I have some anger issues needing to be looked into.
 
Hey everybody, 2 things happened today

One: I' walking out to the store, I see my friend and his dad talking in front of an entrance to our flat. Past 3-4 weeks, everytime I see his dad, I think he looks at me strange, tho I always say goodmornign and he replies. So as I'm walking out, I see his car, parked right next to mine (never ever happened before), I think to myself that's strange and there was enough empty spaces on the parking lot. I said hi to my friend, but when I looked at his dad I didn't said a word, cause he turned his head, like he didn't want to acknowledge that I'm there. I felt guilty of not saying anything. This one situation got my gears going.

Two: Same day. I'm walking with my dog today and I saw my other mate's dad, with his wife and older daughter "K" (she has her own kids, husband etc.). I know them all since always. So I went to say goodafternoon, he didn't reply, I said it again, he didn't even looked at me, finally his wife said hello. I hang my head down (like I was guilty! Of what?!), kept walking, said hi to K and as I was walking away I heared  him saying "I'm not gonna hide anything (to his wife), honey support me!". This really fucking bummed me out, to the point where I had tears in my eyes (like a little bitch), because I really respect the man. After a while he came pass by me, looking me in the eyes and shaking my hand this time.

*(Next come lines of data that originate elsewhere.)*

-- ==== Sys2Proof/Machine/Special.lean ====
section
/-! DEFINITION. Special.lean: the special functions of R167 and R168, correctly rounded. A function is
evaluated in fixed point with `W` fraction bits, every step truncated, so that the result lies within
2^20 units of the computed value; it is rounded where both ends of that interval round alike, with 224 and
then 704 bits (log 11). Square roots are exact with a sticky bit. -/

namespace Sys2Proof.Machine

/-! ## Fixed-point series. Values are scaled by 2^W. -/

/-- Σ y^j / j! from term `j` with value `t`. -/
def expSeries (W y : Nat) : (fuel j t : Nat) → Nat
  | 0, _, _ => 0
  | f + 1, j, t => if t = 0 then 0 else t + expSeries W y f (j + 1) (t * y / 2 ^ W / (j + 1))

/-- e^y for 0 ≤ y < 1. -/
def expFix (W y : Nat) : Nat := expSeries W y 400 0 (2 ^ W)

/-- Σ z^(2j+1) / (2j+1), given z², from power `p` and odd divisor `d`. -/
def atanhSeries (W z2 : Nat) : (fuel d p : Nat) → Nat
  | 0, _, _ => 0
  | f + 1, d, p => if p = 0 then 0 else p / d + atanhSeries W z2 f (d + 2) (p * z2 / 2 ^ W)

/-- atanh z for 0 ≤ z ≤ 1/3. -/
def atanhFix (W z : Nat) : Nat := atanhSeries W (z * z / 2 ^ W) 700 1 z

/-- ln 2 = 2 atanh(1/3). -/
def ln2Fix (W : Nat) : Nat := 2 * atanhFix W (2 ^ W / 3)

/-- Σ ±p / d for the arctangent of 1/k, as the sums of the positive and the negative terms. -/
def atanInvSeries (k2 : Nat) : (fuel d p : Nat) → (pos : Bool) → Nat × Nat
  | 0, _, _, _ => (0, 0)
  | f + 1, d, p, pos =>
    if p = 0 then (0, 0)
    else
      let (a, b) := atanInvSeries k2 f (d + 2) (p / k2) (!pos)
      if pos then (a + p / d, b) else (a, b + p / d)

/-- arctan(1/k). -/
def atanInv (W k : Nat) : Nat :=
  let (a, b) := atanInvSeries (k * k) 700 1 (2 ^ W / k) true
  a - b

/-- π/2 = 8 arctan(1/5) − 2 arctan(1/239) (Machin). -/
def piHalfFix (W : Nat) : Nat := 8 * atanInv W 5 - 2 * atanInv W 239

/-- Σ of the positive and of the negative terms of the sine or cosine series in r, given r². -/
def trigSeries (W r2 : Nat) : (fuel j t : Nat) → (pos : Bool) → Nat × Nat
  | 0, _, _, _ => (0, 0)
  | f + 1, j, t, pos =>
    if t = 0 then (0, 0)
    else
      let (a, b) := trigSeries W r2 f (j + 2) (t * r2 / 2 ^ W / ((j + 1) * (j + 2))) (!pos)
      if pos then (a + t, b) else (a, b + t)

/-- sin r for 0 ≤ r < 2. -/
def sinFix (W r : Nat) : Int :=
  let (a, b) := trigSeries W (r * r / 2 ^ W) 300 1 r true
  (a : Int) - b

/-- cos r for 0 ≤ r < 2. -/
def cosFix (W r : Nat) : Int :=
  let (a, b) := trigSeries W (r * r / 2 ^ W) 300 0 (2 ^ W) true
  (a : Int) - b

/-! ## The functions at ±m × 2^e, as integers scaled by 2^W -/

/-- |x| scaled by 2^k, truncated. -/
def absFix (k : Nat) (m : Nat) (e : Int) : Nat :=
  let (p, q) := pow2Frac (e + k)
  m * p / q

/-- 2^x for |x| below 4,096, with an integer power of two taken out: (fixed value in [1, 2], power). -/
def exp2Fix (W : Nat) (neg : Bool) (m : Nat) (e : Int) : Nat × Int :=
  let a : Int := absFix W m e
  let x : Int := if neg then -a else a
  let n := Int.fdiv x (2 ^ W)
  let f := (x - n * 2 ^ W).toNat
  (expFix W (f * ln2Fix W / 2 ^ W), n)

/-- log2 of m × 2^e. -/
def log2Fix (W m : Nat) (e : Int) : Int :=
  let l := Nat.log2 m
  let u := m * 2 ^ W / 2 ^ l
  let z := (u - 2 ^ W) * 2 ^ W / (u + 2 ^ W)
  ((l : Int) + e) * 2 ^ W + ((2 * atanhFix W z * 2 ^ W / ln2Fix W : Nat) : Int)

/-- The quadrant and the remainder of |x| by π/2. -/
def trigReduce (W m : Nat) (e : Int) : Nat × Nat :=
  let x := (Nat.log2 m : Int) + e
  let g := (if x < 0 then 0 else x).toNat + 8
  let V := W + g
  let h := piHalfFix V
  let a := absFix V m e
  let q := a / h
  (q % 4, (a - q * h) / 2 ^ g)

/-- sin |x|. -/
def sinAbs (W m : Nat) (e : Int) : Int :=
  let (q, r) := trigReduce W m e
  match q with
  | 0 => sinFix W r
  | 1 => cosFix W r
  | 2 => -(sinFix W r)
  | _ => -(cosFix W r)

/-- cos |x|. -/
def cosAbs (W m : Nat) (e : Int) : Int :=
  let (q, r) := trigReduce W m e
  match q with
  | 0 => cosFix W r
  | 1 => -(sinFix W r)
  | 2 => -(cosFix W r)
  | _ => sinFix W r

/-- tanh |x|, for |x| below W. -/
def tanhAbs (W m : Nat) (e : Int) : Nat :=
  let y := absFix W m (e + 1)
  let l := ln2Fix W
  let n := y / l
  let t := expFix W (y - n * l) * 2 ^ n
  (t - 2 ^ W) * 2 ^ W / (t + 2 ^ W)

/-! ## Rounding an interval -/

/-- The common rounding of every real within 2^20 units of `v`, scaled by 2^(W − sh); none where the
ends differ. -/
def roundNear (f : Fmt) (rm : Nat) (sat : Bool) (W : Nat) (v sh : Int) : Option (Nat × Conds) :=
  let neg := decide (v < 0)
  let a := v.natAbs
  if a ≤ 2 ^ 21 then none
  else
    let (p, q) := pow2Frac sh
    let lo := roundTo f rm sat neg ((2 * (a - 2 ^ 20) + 1) * p) (2 ^ (W + 1) * q)
    let hi := roundTo f rm sat neg ((2 * (a + 2 ^ 20) - 1) * p) (2 ^ (W + 1) * q)
    if lo = hi then some lo else none

/-- The rounding of `v`, scaled by 2^(W − sh), itself. -/
def roundAt (f : Fmt) (rm : Nat) (sat : Bool) (W : Nat) (v sh : Int) : Nat × Conds :=
  let (p, q) := pow2Frac sh
  roundTo f rm sat (decide (v < 0)) (v.natAbs * p) (2 ^ W * q)

/-- The rounding with 224 bits, else with 704 bits, which tell a value of these functions at an operand of a format of
FPS from every number at which the rounding changes (DEDUCED, log 11). -/
def refine (f : Fmt) (rm : Nat) (sat : Bool) (g : (W : Nat) → Int × Int) : Nat × Conds :=
  match roundNear f rm sat 224 (g 224).1 (g 224).2 with
  | some r => r
  | none => roundAt f rm sat 704 (g 704).1 (g 704).2

/-! ## Square roots -/

/-- Newton's iteration for the floor of a square root, from above. -/
def isqrtStep (n : Nat) : (fuel x : Nat) → Nat
  | 0, x => x
  | f + 1, x =>
    let y := (x + n / x) / 2
    if y < x then isqrtStep n f y else x

/-- floor(√n). -/
def isqrt (n : Nat) : Nat := if n = 0 then 0 else isqrtStep n 64 (2 ^ (Nat.log2 n / 2 + 1))

/-- √(m × 2^e), m ≠ 0, as a fraction that rounds as the root does: 2s + sticky over 2^81. -/
def sqrtFrac (m : Nat) (e : Int) : Nat × Nat :=
  let (m, e) := if e % 2 = 0 then (m, e) else (2 * m, e - 1)
  let n := m * 2 ^ 160
  let s := isqrt n
  let (p, q) := pow2Frac (e / 2)
  ((2 * s + (if s * s = n then 0 else 1)) * p, 2 ^ 81 * q)

/-- 1/√(m × 2^e), m ≠ 0, in the same form. -/
def rsqFrac (m : Nat) (e : Int) : Nat × Nat :=
  let (m, e) := if e % 2 = 0 then (m, e) else (2 * m, e - 1)
  let s := isqrt (2 ^ 320 / m)
  let (p, q) := pow2Frac (-(e / 2))
  ((2 * s + (if s * s * m = 2 ^ 320 then 0 else 1)) * p, 2 ^ 161 * q)

/-! ## The instructions' functions on one code (R167, R168) -/

/-- 1.0 in a format. -/
def oneCode (f : Fmt) : Nat := f.bias * 2 ^ f.mb

/-- FRCP. -/
def frcpF (f : Fmt) (rm : Nat) (sat : Bool) (c : Nat) : Nat × Conds :=
  finishF f rm sat (divF (.fin false 1 0) (decodeF f c))

/-- FSQRT. -/
def fsqrtF (f : Fmt) (rm : Nat) (sat : Bool) (c : Nat) : Nat × Conds :=
  match decodeF f c with
  | .nan => (canonNan f, 0)
  | .inf n => if n then (canonNan f, condNV) else (c, 0)
  | .fin n m e =>
    if m = 0 then (c, 0)
    else if n then (canonNan f, condNV)
    else
      let (a, b) := sqrtFrac m e
      roundTo f rm sat false a b

/-- FRSQ. -/
def frsqF (f : Fmt) (rm : Nat) (sat : Bool) (c : Nat) : Nat × Conds :=
  match decodeF f c with
  | .nan => (canonNan f, 0)
  | .inf n => if n then (canonNan f, condNV) else (0, 0)
  | .fin n m e =>
    if m = 0 then (withSign f n (infCode f), condDZ)
    else if n then (canonNan f, condNV)
    else
      let (a, b) := rsqFrac m e
      roundTo f rm sat false a b

/-- FEXP2. -/
def fexp2F (f : Fmt) (rm : Nat) (sat : Bool) (c : Nat) : Nat × Conds :=
  match decodeF f c with
  | .nan => (canonNan f, 0)
  | .inf n => if n then (0, 0) else (infCode f, 0)
  | .fin n m e =>
    if m = 0 then (oneCode f, 0)
    else if (12 : Int) ≤ (Nat.log2 m : Int) + e then
      -- |x| ≥ 4,096: beyond every format of FPS, rounded as 2^±4,096 is (R31, R162)
      let (a, b) := pow2Frac (if n then -4096 else 4096)
      roundTo f rm sat false a b
    else
      let (p, q) := pow2Frac e
      if m * p % q = 0 then
        let k : Int := (m * p / q : Nat)
        let (a, b) := pow2Frac (if n then -k else k)
        roundTo f rm sat false a b
      else
        refine f rm sat fun W => let (v, k) := exp2Fix W n m e; ((v : Int), k)

/-- FLOG2. -/
def flog2F (f : Fmt) (rm : Nat) (sat : Bool) (c : Nat) : Nat × Conds :=
  match decodeF f c with
  | .nan => (canonNan f, 0)
  | .inf n => if n then (canonNan f, condNV) else (c, 0)
  | .fin n m e =>
    if m = 0 then (withSign f true (infCode f), condDZ)
    else if n then (canonNan f, condNV)
    else if m = 2 ^ Nat.log2 m then
      let k : Int := (Nat.log2 m : Int) + e
      roundTo f rm sat (decide (k < 0)) k.natAbs 1
    else refine f rm sat fun W => (log2Fix W m e, 0)

/-- FSIN. -/
def fsinF (f : Fmt) (rm : Nat) (sat : Bool) (c : Nat) : Nat × Conds :=
  match decodeF f c with
  | .nan => (canonNan f, 0)
  | .inf _ => (canonNan f, condNV)
  | .fin n m e =>
    if m = 0 then (c, 0)
    else refine f rm sat fun W => let v := sinAbs W m e; (if n then -v else v, 0)

/-- FCOS. -/
def fcosF (f : Fmt) (rm : Nat) (sat : Bool) (c : Nat) : Nat × Conds :=
  match decodeF f c with
  | .nan => (canonNan f, 0)
  | .inf _ => (canonNan f, condNV)
  | .fin _ m e =>
    if m = 0 then (oneCode f, 0)
    else refine f rm sat fun W => (cosAbs W m e, 0)

/-- FTANH. -/
def ftanhF (f : Fmt) (rm : Nat) (sat : Bool) (c : Nat) : Nat × Conds :=
  match decodeF f c with
  | .nan => (canonNan f, 0)
  | .inf n => (withSign f n (oneCode f), 0)
  | .fin n m e =>
    if m = 0 then (c, 0)
    else if (7 : Int) ≤ (Nat.log2 m : Int) + e then
      -- |x| ≥ 128: strictly between 1 − 2^−256 and 1
      roundTo f rm sat n (2 ^ 256 - 1) (2 ^ 256)
    else refine f rm sat fun W =>
      let v : Int := tanhAbs W m e
      (if n then -v else v, 0)

end Sys2Proof.Machine
end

I don't know whether they all think I'm gay, or because I don't have a "normal" job (I'm making it as a freelancer, working from home), or both. I'm not a truck driver, I don't anymore work at car shop or construction. I live in a small town. I'm 28, maybe it's time to give up my dreams of having an art carrier, and just do what other people do. Or get a job, and do my art stuff afterwork (maybe this isn't such a stupid idea afterall). Anyway, this shit with my neighbours is really bringing me down. I really want to be cool with them. I have no one to talk to, that's why I'm writing it here.
 
Well I relapsed on everything, drugs and pmo. Twice on the weekend and once today; I spent 2 whole nights watching porn on tumblr, created my own profile and reuploaded hundreds of images, from hundreds of sites. At one moment, I'm estimating, I had something around 50 different sites opened at once. Today I went to bed around 5am, tried to sleep but couldn't. I feel like a total loser.